TASK DESCRIPTION
Since only a count is wanted, work out how many lines in the material below contain the word "KeptWindow" and return that number.

DATA FOR PROCESSING
- - -

-- ==== Sys2Proof/Laws/KeptLearn.lean ====
section
/-!
SUPPORT. Laws/KeptLearn.lean: what the operations of Machine/Learn.lean keep (Laws/Kept.lean).
-/

namespace Sys2Proof.Machine

set_option linter.all false

variable {m : Mask} {z s : State}

theorem State.dropLearn_kept {a1 a2 a3} (hregs : m.regs) (htab : m.tab) (h : Kept m z s) : Kept m z (State.dropLearn s
    a1 a2 a3) := by
  unfold State.dropLearn
  repeat' first
    | with_reducible assumption
    | intro _
    | subst x
    | (extract_lets +onlyGivenNames x; have hx : Kept m z x := ?_; clear_value x)
    | (extract_lets +onlyGivenNames x; clear_value x)
    | (extract_lets +onlyGivenNames w; revert w; intro w0)
    | with_reducible apply kept_ite
    | with_reducible apply State.bump_kept
    | with_reducible apply State.learnRecord_kept
    | split
    | dsimp -zeta only

theorem State.placeLearn_kept {a1 a2 a3 a4 a5} (hregs : m.regs) (hout : m.out) (hhost : m.host) (htab : m.tab) (hcnt :
    m.cnt) (hmem : m.mem) (h : Kept m z s) : Kept m z (State.placeLearn s a1 a2 a3 a4 a5) := by
  unfold State.placeLearn
  repeat' first
    | with_reducible assumption
    | intro _
    | subst x
    | (extract_lets +onlyGivenNames x; have hx : Kept m z x := ?_; clear_value x)
    | (extract_lets +onlyGivenNames x; clear_value x)
    | (extract_lets +onlyGivenNames w; revert w; intro w0)
    | with_reducible apply kept_ite
    | with_reducible apply State.bump_kept
    | with_reducible apply State.count_kept
    | with_reducible apply State.dropLearn_kept
    | with_reducible apply State.learnRecord_kept
    | with_reducible apply State.onlyIf_kept
    | with_reducible apply State.setExm_kept
    | split
    | dsimp -zeta only

theorem execLearnPlace_kept {a0 a1} (hregs : m.regs) (hout : m.out) (hhost : m.host) (htab : m.tab) (hcnt : m.cnt)
    (hmem : m.mem) (h : Kept m z s) : KeptX m z (execLearnPlace a0 a1 s) := by
  unfold execLearnPlace
  repeat' first
    | with_reducible assumption
    | intro _
    | subst x
    | (extract_lets +onlyGivenNames x; have hx : Kept m z x := ?_; clear_value x)
    | (extract_lets +onlyGivenNames x; have hx : Kept2 m z x := ?_; clear_value x)
    | (extract_lets +onlyGivenNames x; have hx : KeptO m z x := ?_; clear_value x)
    | (extract_lets +onlyGivenNames x; clear_value x)
    | (extract_lets +onlyGivenNames w; revert w; intro w0)
    | with_reducible apply kept_ite
    | with_reducible apply State.bump_kept
    | with_reducible apply State.dropLearn_kept
    | with_reducible apply State.placeLearn_kept
    | with_reducible apply State.setExm_kept
    | with_reducible apply keptX_ok
    | with_reducible apply kept2_mk
    | with_reducible apply keptO_some
    | with_reducible apply keptO_none
    | with_reducible exact keptO2_get (by with_reducible assumption)
    | (with_reducible refine kept2_eq (by with_reducible assumption) ?_)
    | (with_reducible apply kept2_proj; first | with_reducible assumption | with_reducible apply kept2_foldl)
    | (with_reducible refine keptO_eq (by with_reducible assumption) ?_)
    | with_reducible apply kept_foldl
    | split
    | dsimp -zeta only
    | (with_reducible refine kept_mk rfl ?_ rfl rfl rfl rfl ?_ ?_ ?_ ?_ ?_ ?_ ?_ ?_ ?_ ?_ ?_ ?_ ?_ ?_ ?_ ?_ ?_ ?_ ?_ <;> first | with_reducible exact Or.inr rfl | exact Or.inl (by assumption) | with_reducible assumption | with_reducible exact keptO2_get (by with_reducible assumption) | (with_reducible refine kept2_eq (by with_reducible assumption) ?_) | (with_reducible refine keptO_eq (by with_reducible assumption) ?_) | with_reducible apply State.bump_kept | with_reducible apply State.dropLearn_kept | with_reducible apply State.placeLearn_kept | with_reducible apply State.setExm_kept)

theorem execLearnStateAlways_kept {a0 a1} (hregs : m.regs) (hout : m.out) (hhost : m.host) (htab : m.tab) (hcnt :
    m.cnt) (hmem : m.mem) (h : Kept m z s) : KeptX m z (execLearnStateAlways a0 a1 s) := by
  unfold execLearnStateAlways
  repeat' first
    | with_reducible assumption
    | intro _
    | with_reducible apply State.settle_kept
    | with_reducible apply keptX_ok

theorem State.publishLearns_kept {a1} (hregs : m.regs) (h : Kept m z s) : Kept m z (State.publishLearns s a1) := by
  unfold State.publishLearns
  repeat' first
    | with_reducible assumption
    | intro _
    | with_reducible apply State.bump_kept
    | with_reducible apply State.each_kept

theorem execAgeingSweepVisit_kept {a0 a1 a2} (hregs : m.regs) (hout : m.out) (hhost : m.host) (htab : m.tab) (hcnt :
    m.cnt) (hmem : m.mem) (h : Kept m z s) : KeptX m z (execAgeingSweepVisit a0 a1 a2 s) := by
  unfold execAgeingSweepVisit
  repeat' first
    | with_reducible assumption
    | intro _
    | subst x
    | (extract_lets +onlyGivenNames x; have hx : Kept m z x := ?_; clear_value x)
    | (extract_lets +onlyGivenNames x; have hx : Kept2 m z x := ?_; clear_value x)
    | (extract_lets +onlyGivenNames x; clear_value x)
    | (extract_lets +onlyGivenNames w; revert w; intro w0)
    | with_reducible apply kept_ite
    | with_reducible apply State.each_kept
    | with_reducible apply State.learnRecord_kept
    | with_reducible apply State.setExm_kept
    | with_reducible apply keptX_ok
    | with_reducible apply kept2_mk
    | (with_reducible refine kept2_eq (by with_reducible assumption) ?_)
    | (with_reducible apply kept2_proj; first | with_reducible assumption | with_reducible apply kept2_foldl)
    | split
    | dsimp -zeta only

theorem execAgeLimitWrite_kept {a0 a1 a2 a3} (hregs : m.regs) (hout : m.out) (hhost : m.host) (htab : m.tab) (h : Kept
    m z s) : KeptX m z (execAgeLimitWrite a0 a1 a2 a3 s) := by
  unfold execAgeLimitWrite
  repeat' first
    | with_reducible assumption
    | intro _
    | subst x
    | (extract_lets +onlyGivenNames x; have hx : Kept m z x := ?_; clear_value x)
    | (extract_lets +onlyGivenNames x; have hx : Kept2 m z x := ?_; clear_value x)
    | (extract_lets +onlyGivenNames x; have hx : KeptO m z x := ?_; clear_value x)
    | (extract_lets +onlyGivenNames x; clear_value x)
    | (extract_lets +onlyGivenNames w; revert w; intro w0)
    | with_reducible apply kept_ite
    | with_reducible apply State.hostWrite_kept
    | with_reducible apply State.lateErr_kept
    | with_reducible apply State.mergeReg_kept
    | with_reducible apply keptX_ok
    | with_reducible apply kept2_mk
    | with_reducible apply keptO_some
    | with_reducible apply keptO_none
    | with_reducible exact keptO2_get (by with_reducible assumption)
    | (with_reducible refine kept2_eq (by with_reducible assumption) ?_)
    | (with_reducible apply kept2_proj; first | with_reducible assumption | with_reducible apply kept2_foldl)
    | (with_reducible refine keptO_eq (by with_reducible assumption) ?_)
    | with_reducible apply kept_foldl
    | split
    | dsimp -zeta only
    | (with_reducible refine kept_mk rfl ?_ rfl rfl rfl rfl ?_ ?_ ?_ ?_ ?_ ?_ ?_ ?_ ?_ ?_ ?_ ?_ ?_ ?_ ?_ ?_ ?_ ?_ ?_ <;> first | with_reducible exact Or.inr rfl | exact Or.inl (by assumption) | with_reducible assumption | with_reducible exact keptO2_get (by with_reducible assumption) | (with_reducible refine kept2_eq (by with_reducible assumption) ?_) | (with_reducible refine keptO_eq (by with_reducible assumption) ?_) | with_reducible apply State.hostWrite_kept | with_reducible apply State.lateErr_kept | with_reducible apply State.mergeReg_kept)

theorem execLearnRecordDeliver_kept (hregs : m.regs) (hout : m.out) (hhost : m.host) (htab : m.tab) (h : Kept m z s) :
    KeptX m z (execLearnRecordDeliver s) := by
  unfold execLearnRecordDeliver
  repeat' first
    | with_reducible assumption
    | intro _
    | subst x
    | (extract_lets +onlyGivenNames x; have hx : Kept m z x := ?_; clear_value x)
    | (extract_lets +onlyGivenNames x; have hx : Kept2 m z x := ?_; clear_value x)
    | (extract_lets +onlyGivenNames x; have hx : KeptO m z x := ?_; clear_value x)
    | (extract_lets +onlyGivenNames x; clear_value x)
    | (extract_lets +onlyGivenNames w; revert w; intro w0)
    | with_reducible apply kept_ite
    | with_reducible apply State.emit_kept
    | with_reducible apply State.raiseVec_kept
    | with_reducible apply State.wr_kept
    | with_reducible apply keptX_ok
    | with_reducible apply kept2_mk
    | with_reducible apply keptO_some
    | with_reducible apply keptO_none
    | with_reducible exact keptO2_get (by with_reducible assumption)
    | (with_reducible refine kept2_eq (by with_reducible assumption) ?_)
    | (with_reducible apply kept2_proj; first | with_reducible assumption | with_reducible apply kept2_foldl)
    | (with_reducible refine keptO_eq (by with_reducible assumption) ?_)
    | with_reducible apply kept_foldl
    | split
    | dsimp -zeta only
    | (with_reducible refine kept_mk rfl ?_ rfl rfl rfl rfl ?_ ?_ ?_ ?_ ?_ ?_ ?_ ?_ ?_ ?_ ?_ ?_ ?_ ?_ ?_ ?_ ?_ ?_ ?_ <;> first | with_reducible exact Or.inr rfl | exact Or.inl (by assumption) | with_reducible assumption | with_reducible exact keptO2_get (by with_reducible assumption) | (with_reducible refine kept2_eq (by with_reducible assumption) ?_) | (with_reducible refine keptO_eq (by with_reducible assumption) ?_) | with_reducible apply State.emit_kept | with_reducible apply State.raiseVec_kept | with_reducible apply State.wr_kept)

end Sys2Proof.Machine
end

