-- ==== Sys2Proof/Laws/KeptWindow.lean ====
section
/-!
SUPPORT. Laws/KeptWindow.lean: what the operations of Machine/Window.lean keep (Laws/Kept.lean).
-/

namespace Sys2Proof.Machine

set_option linter.all false

variable {m : Mask} {z s : State}

theorem State.bar2Err_kept {a1 a2 a3 a4} (hregs : m.regs) (hout : m.out) (hhost : m.host) (h : Kept m z s) : Kept m z
    (State.bar2Err s a1 a2 a3 a4) := by
  unfold State.bar2Err
  repeat' first
    | with_reducible assumption
    | intro _
    | with_reducible apply State.lateErr_kept

theorem State.bar2Write_kept {a1 a2 k3} (hregs : m.regs) (hout : m.out) (hhost : m.host) (h : Kept m z s) (hk3 : ∀ x t,
    Kept m z t → Kept m z (k3 x t)) : Kept m z (State.bar2Write s a1 a2 k3) := by
  unfold State.bar2Write
  repeat' first
    | with_reducible assumption
    | intro _
    | subst x
    | (extract_lets +onlyGivenNames x; have hx : Kept m z x := ?_; clear_value x)
    | (extract_lets +onlyGivenNames x; clear_value x)
    | (extract_lets +onlyGivenNames w; revert w; intro w0)
    | with_reducible apply hk3
    | with_reducible apply kept_ite
    | with_reducible apply State.acceptWrite_kept
    | with_reducible apply State.bar2Err_kept
    | with_reducible apply State.secLog_kept
    | split
    | dsimp -zeta only

theorem execBucketLock_kept {a0 a1 a2} (hregs : m.regs) (hout : m.out) (hhost : m.host) (htab : m.tab) (hcnt : m.cnt)
    (hmem : m.mem) (h : Kept m z s) : KeptX m z (execBucketLock a0 a1 a2 s) := by
  unfold execBucketLock
  repeat' first
    | with_reducible assumption
    | intro _
    | with_reducible apply kept_ite
    | with_reducible apply State.bar2Err_kept
    | with_reducible apply State.bar2Write_kept
    | with_reducible apply State.setExm_kept
    | with_reducible apply keptX_ok
    | split

theorem State.windowWrite_kept {a1 a2 a3} (hregs : m.regs) (hsvc : m.svc) (h : Kept m z s) : Kept m z
    (State.windowWrite s a1 a2 a3) := by
  unfold State.windowWrite
  repeat' first
    | with_reducible assumption
    | intro _
    | subst x
    | (extract_lets +onlyGivenNames x; have hx : Kept m z x := ?_; clear_value x)
    | (extract_lets +onlyGivenNames x; have hx : Kept2 m z x := ?_; clear_value x)
    | (extract_lets +onlyGivenNames x; have hx : KeptO m z x := ?_; clear_value x)
    | (extract_lets +onlyGivenNames x; clear_value x)
    | (extract_lets +onlyGivenNames w; revert w; intro w0)
    | with_reducible apply kept_ite
    | with_reducible apply State.acceptWrite_kept
    | with_reducible apply State.fillWindow_kept
    | with_reducible apply kept2_mk
    | with_reducible apply keptO_some
    | with_reducible apply keptO_none
    | with_reducible exact keptO2_get (by with_reducible assumption)
    | (with_reducible refine kept2_eq (by with_reducible assumption) ?_)
    | (with_reducible apply kept2_proj; first | with_reducible assumption | with_reducible apply kept2_foldl)
    | (with_reducible refine keptO_eq (by with_reducible assumption) ?_)
    | with_reducible apply kept_foldl
    | split
    | dsimp -zeta only
    | (with_reducible refine kept_mk rfl ?_ rfl rfl rfl rfl ?_ ?_ ?_ ?_ ?_ ?_ ?_ ?_ ?_ ?_ ?_ ?_ ?_ ?_ ?_ ?_ ?_ ?_ ?_ <;> first | with_reducible exact Or.inr rfl | exact Or.inl (by assumption) | with_reducible assumption | with_reducible exact keptO2_get (by with_reducible assumption) | (with_reducible refine kept2_eq (by with_reducible assumption) ?_) | (with_reducible refine keptO_eq (by with_reducible assumption) ?_) | with_reducible apply State.acceptWrite_kept)

theorem State.bucketWrite_kept {a1 a2 a3} (hregs : m.regs) (hout : m.out) (hhost : m.host) (hsvc : m.svc) (htab :
    m.tab) (hcnt : m.cnt) (hmem : m.mem) (h : Kept m z s) : Kept m z (State.bucketWrite s a1 a2 a3) := by
  unfold State.bucketWrite
  repeat' first
    | with_reducible assumption
    | intro _
    | subst x
    | (extract_lets +onlyGivenNames x; have hx : Kept m z x := ?_; clear_value x)
    | (extract_lets +onlyGivenNames x; have hx : KeptO m z x := ?_; clear_value x)
    | (extract_lets +onlyGivenNames x; clear_value x)
    | (extract_lets +onlyGivenNames w; revert w; intro w0)
    | with_reducible apply kept_ite
    | with_reducible apply State.bar2Err_kept
    | with_reducible apply State.bar2Write_kept
    | with_reducible apply State.setExm_kept
    | with_reducible apply State.windowWrite_kept
    | split
    | dsimp -zeta only

theorem execBucketStagingWrite_kept {a0 a1 a2} (hregs : m.regs) (hout : m.out) (hhost : m.host) (hsvc : m.svc) (htab :
    m.tab) (hcnt : m.cnt) (hmem : m.mem) (h : Kept m z s) : KeptX m z (execBucketStagingWrite a0 a1 a2 s) := by
  unfold execBucketStagingWrite
  repeat' first
    | with_reducible assumption
    | intro _
    | with_reducible apply State.bucketWrite_kept
    | with_reducible apply keptX_ok

theorem execBucketEntryWrite_kept {a0 a1 a2} (hregs : m.regs) (hout : m.out) (hhost : m.host) (hsvc : m.svc) (htab :
    m.tab) (hcnt : m.cnt) (hmem : m.mem) (h : Kept m z s) : KeptX m z (execBucketEntryWrite a0 a1 a2 s) := by
  unfold execBucketEntryWrite
  repeat' first
    | with_reducible assumption
    | intro _
    | with_reducible apply State.bucketWrite_kept
    | with_reducible apply keptX_ok

theorem State.unlock_kept {a1 a2 a3 a4} (hregs : m.regs) (hout : m.out) (hhost : m.host) (htab : m.tab) (hcnt : m.cnt)
    (hmem : m.mem) (h : Kept m z s) : Kept m z (State.unlock s a1 a2 a3 a4) := by
  unfold State.unlock
  repeat' first
    | with_reducible assumption
    | intro _
    | with_reducible apply kept_ite
    | with_reducible apply State.bar2Err_kept
    | with_reducible apply State.bar2Write_kept
    | with_reducible apply State.setExm_kept
    | split

theorem execBucketUnlockCommit_kept {a0 a1 a2} (hregs : m.regs) (hout : m.out) (hhost : m.host) (htab : m.tab) (hcnt :
    m.cnt) (hmem : m.mem) (h : Kept m z s) : KeptX m z (execBucketUnlockCommit a0 a1 a2 s) := by
  unfold execBucketUnlockCommit
  repeat' first
    | with_reducible assumption
    | intro _
    | with_reducible apply State.unlock_kept
    | with_reducible apply keptX_ok

theorem execBucketUnlockDiscard_kept {a0 a1 a2} (hregs : m.regs) (hout : m.out) (hhost : m.host) (htab : m.tab) (hcnt :
    m.cnt) (hmem : m.mem) (h : Kept m z s) : KeptX m z (execBucketUnlockDiscard a0 a1 a2 s) := by
  unfold execBucketUnlockDiscard
  repeat' first
    | with_reducible assumption
    | intro _
    | with_reducible apply State.unlock_kept
    | with_reducible apply keptX_ok

theorem execBucketLockExpire_kept {a0 a1 a2} (hregs : m.regs) (hout : m.out) (hhost : m.host) (htab : m.tab) (hcnt :
    m.cnt) (hmem : m.mem) (h : Kept m z s) : KeptX m z (execBucketLockExpire a0 a1 a2 s) := by
  unfold execBucketLockExpire
  repeat' first
    | with_reducible assumption
    | intro _
    | subst x
    | (extract_lets +onlyGivenNames x; have hx : Kept m z x := ?_; clear_value x)
    | (extract_lets +onlyGivenNames x; clear_value x)
    | (extract_lets +onlyGivenNames w; revert w; intro w0)
    | with_reducible apply kept_ite
    | with_reducible apply State.bar2Err_kept
    | with_reducible apply State.bump_kept
    | with_reducible apply State.event_kept
    | with_reducible apply State.setExm_kept
    | with_reducible apply keptX_ok
    | split
    | dsimp -zeta only

theorem State.publishBuckets_kept {a1} (hregs : m.regs) (hout : m.out) (hhost : m.host) (htab : m.tab) (hcnt : m.cnt)
    (hmem : m.mem) (h : Kept m z s) : Kept m z (State.publishBuckets s a1) := by
  unfold State.publishBuckets
  repeat' first
    | with_reducible assumption
    | intro _
    | subst x
    | (extract_lets +onlyGivenNames x; have hx : Kept m z x := ?_; clear_value x)
    | (extract_lets +onlyGivenNames x; clear_value x)
    | (extract_lets +onlyGivenNames w; revert w; intro w0)
    | with_reducible apply kept_ite
    | with_reducible apply State.each_kept
    | with_reducible apply State.putExm_kept
    | with_reducible apply kept_foldl
    | split
    | dsimp -zeta only

theorem execBar2Read_kept {a0 a1 a2} (hregs : m.regs) (hout : m.out) (hhost : m.host) (hcnt : m.cnt) (hmem : m.mem) (h
    : Kept m z s) : KeptX m z (execBar2Read a0 a1 a2 s) := by
  unfold execBar2Read
  repeat' first
    | with_reducible assumption
    | intro _
    | subst x
    | (extract_lets +onlyGivenNames x; have hx : Kept m z x := ?_; clear_value x)
    | (extract_lets +onlyGivenNames x; have hx : Kept2 m z x := ?_; clear_value x)
    | (extract_lets +onlyGivenNames x; have hx : KeptO m z x := ?_; clear_value x)
    | (extract_lets +onlyGivenNames x; clear_value x)
    | (extract_lets +onlyGivenNames w; revert w; intro w0)
    | with_reducible apply kept_ite
    | with_reducible apply State.bar2Err_kept
    | with_reducible apply State.bump_kept
    | with_reducible apply State.emit_kept
    | with_reducible apply State.readBucket_kept
    | with_reducible apply State.secLog_kept
    | with_reducible apply keptX_ok
    | with_reducible apply kept2_mk
    | with_reducible apply keptO_some
    | with_reducible apply keptO_none
    | with_reducible exact keptO2_get (by with_reducible assumption)
    | (with_reducible refine kept2_eq (by with_reducible assumption) ?_)
    | (with_reducible apply kept2_proj; first | with_reducible assumption | with_reducible apply kept2_foldl | with_reducible apply State.readBucket_kept)
    | (with_reducible refine keptO_eq (by with_reducible assumption) ?_)
    | with_reducible apply kept_foldl
    | split
    | dsimp -zeta only
    | (with_reducible refine kept_mk rfl ?_ rfl rfl rfl rfl ?_ ?_ ?_ ?_ ?_ ?_ ?_ ?_ ?_ ?_ ?_ ?_ ?_ ?_ ?_ ?_ ?_ ?_ ?_ <;> first | with_reducible exact Or.inr rfl | exact Or.inl (by assumption) | with_reducible assumption | with_reducible exact keptO2_get (by with_reducible assumption) | (with_reducible refine kept2_eq (by with_reducible assumption) ?_) | (with_reducible refine keptO_eq (by with_reducible assumption) ?_) | with_reducible apply State.bar2Err_kept | with_reducible apply State.bump_kept | with_reducible apply State.emit_kept | with_reducible apply State.readBucket_kept | with_reducible apply State.secLog_kept)

theorem execShadowCompareStart_kept {a0 a1 a2} (hregs : m.regs) (hout : m.out) (hhost : m.host) (htab : m.tab) (h :
    Kept m z s) : KeptX m z (execShadowCompareStart a0 a1 a2 s) := by
  unfold execShadowCompareStart
  repeat' first
    | with_reducible assumption
    | intro _
    | subst x
    | (extract_lets +onlyGivenNames x; have hx : Kept m z x := ?_; clear_value x)
    | (extract_lets +onlyGivenNames x; have hx : Kept2 m z x := ?_; clear_value x)
    | (extract_lets +onlyGivenNames x; have hx : KeptO m z x := ?_; clear_value x)
    | (extract_lets +onlyGivenNames x; clear_value x)
    | (extract_lets +onlyGivenNames w; revert w; intro w0)
    | with_reducible apply kept_ite
    | with_reducible apply State.hostWrite_kept
    | with_reducible apply State.lateErr_kept
    | with_reducible apply State.mergeReg_kept
    | with_reducible apply State.secLog_kept
    | with_reducible apply State.wr_kept
    | with_reducible apply keptX_ok
    | with_reducible apply kept2_mk
    | with_reducible apply keptO_some
    | with_reducible apply keptO_none
    | with_reducible exact keptO2_get (by with_reducible assumption)
    | (with_reducible refine kept2_eq (by with_reducible assumption) ?_)
    | (with_reducible apply kept2_proj; first | with_reducible assumption | with_reducible apply kept2_foldl)
    | (with_reducible refine keptO_eq (by with_reducible assumption) ?_)
    | with_reducible apply kept_foldl
    | split
    | dsimp -zeta only
    | (with_reducible refine kept_mk rfl ?_ rfl rfl rfl rfl ?_ ?_ ?_ ?_ ?_ ?_ ?_ ?_ ?_ ?_ ?_ ?_ ?_ ?_ ?_ ?_ ?_ ?_ ?_ <;> first | with_reducible exact Or.inr rfl | exact Or.inl (by assumption) | with_reducible assumption | with_reducible exact keptO2_get (by with_reducible assumption) | (with_reducible refine kept2_eq (by with_reducible assumption) ?_) | (with_reducible refine keptO_eq (by with_reducible assumption) ?_) | with_reducible apply State.hostWrite_kept | with_reducible apply State.lateErr_kept | with_reducible apply State.mergeReg_kept | with_reducible apply State.secLog_kept | with_reducible apply State.wr_kept)

theorem execShadowCompareDone_kept {a0} (hregs : m.regs) (hout : m.out) (htab : m.tab) (h : Kept m z s) : KeptX m z
    (execShadowCompareDone a0 s) := by
  unfold execShadowCompareDone
  repeat' first
    | with_reducible assumption
    | intro _
    | subst x
    | (extract_lets +onlyGivenNames x; have hx : Kept m z x := ?_; clear_value x)
    | (extract_lets +onlyGivenNames x; have hx : Kept2 m z x := ?_; clear_value x)
    | (extract_lets +onlyGivenNames x; have hx : KeptO m z x := ?_; clear_value x)
    | (extract_lets +onlyGivenNames x; clear_value x)
    | (extract_lets +onlyGivenNames w; revert w; intro w0)
    | with_reducible apply kept_ite
    | with_reducible apply State.emit_kept
    | with_reducible apply State.wr_kept
    | with_reducible apply keptX_ok
    | with_reducible apply kept2_mk
    | with_reducible apply keptO_some
    | with_reducible apply keptO_none
    | with_reducible exact keptO2_get (by with_reducible assumption)
    | (with_reducible refine kept2_eq (by with_reducible assumption) ?_)
    | (with_reducible apply kept2_proj; first | with_reducible assumption | with_reducible apply kept2_foldl)
    | (with_reducible refine keptO_eq (by with_reducible assumption) ?_)
    | with_reducible apply kept_foldl
    | split
    | dsimp -zeta only
    | (with_reducible refine kept_mk rfl ?_ rfl rfl rfl rfl ?_ ?_ ?_ ?_ ?_ ?_ ?_ ?_ ?_ ?_ ?_ ?_ ?_ ?_ ?_ ?_ ?_ ?_ ?_ <;> first | with_reducible exact Or.inr rfl | exact Or.inl (by assumption) | with_reducible assumption | with_reducible exact keptO2_get (by with_reducible assumption) | (with_reducible refine kept2_eq (by with_reducible assumption) ?_) | (with_reducible refine keptO_eq (by with_reducible assumption) ?_) | with_reducible apply State.emit_kept | with_reducible apply State.wr_kept)

end Sys2Proof.Machine
end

- - -

RESPONSE TO THIS TASK
2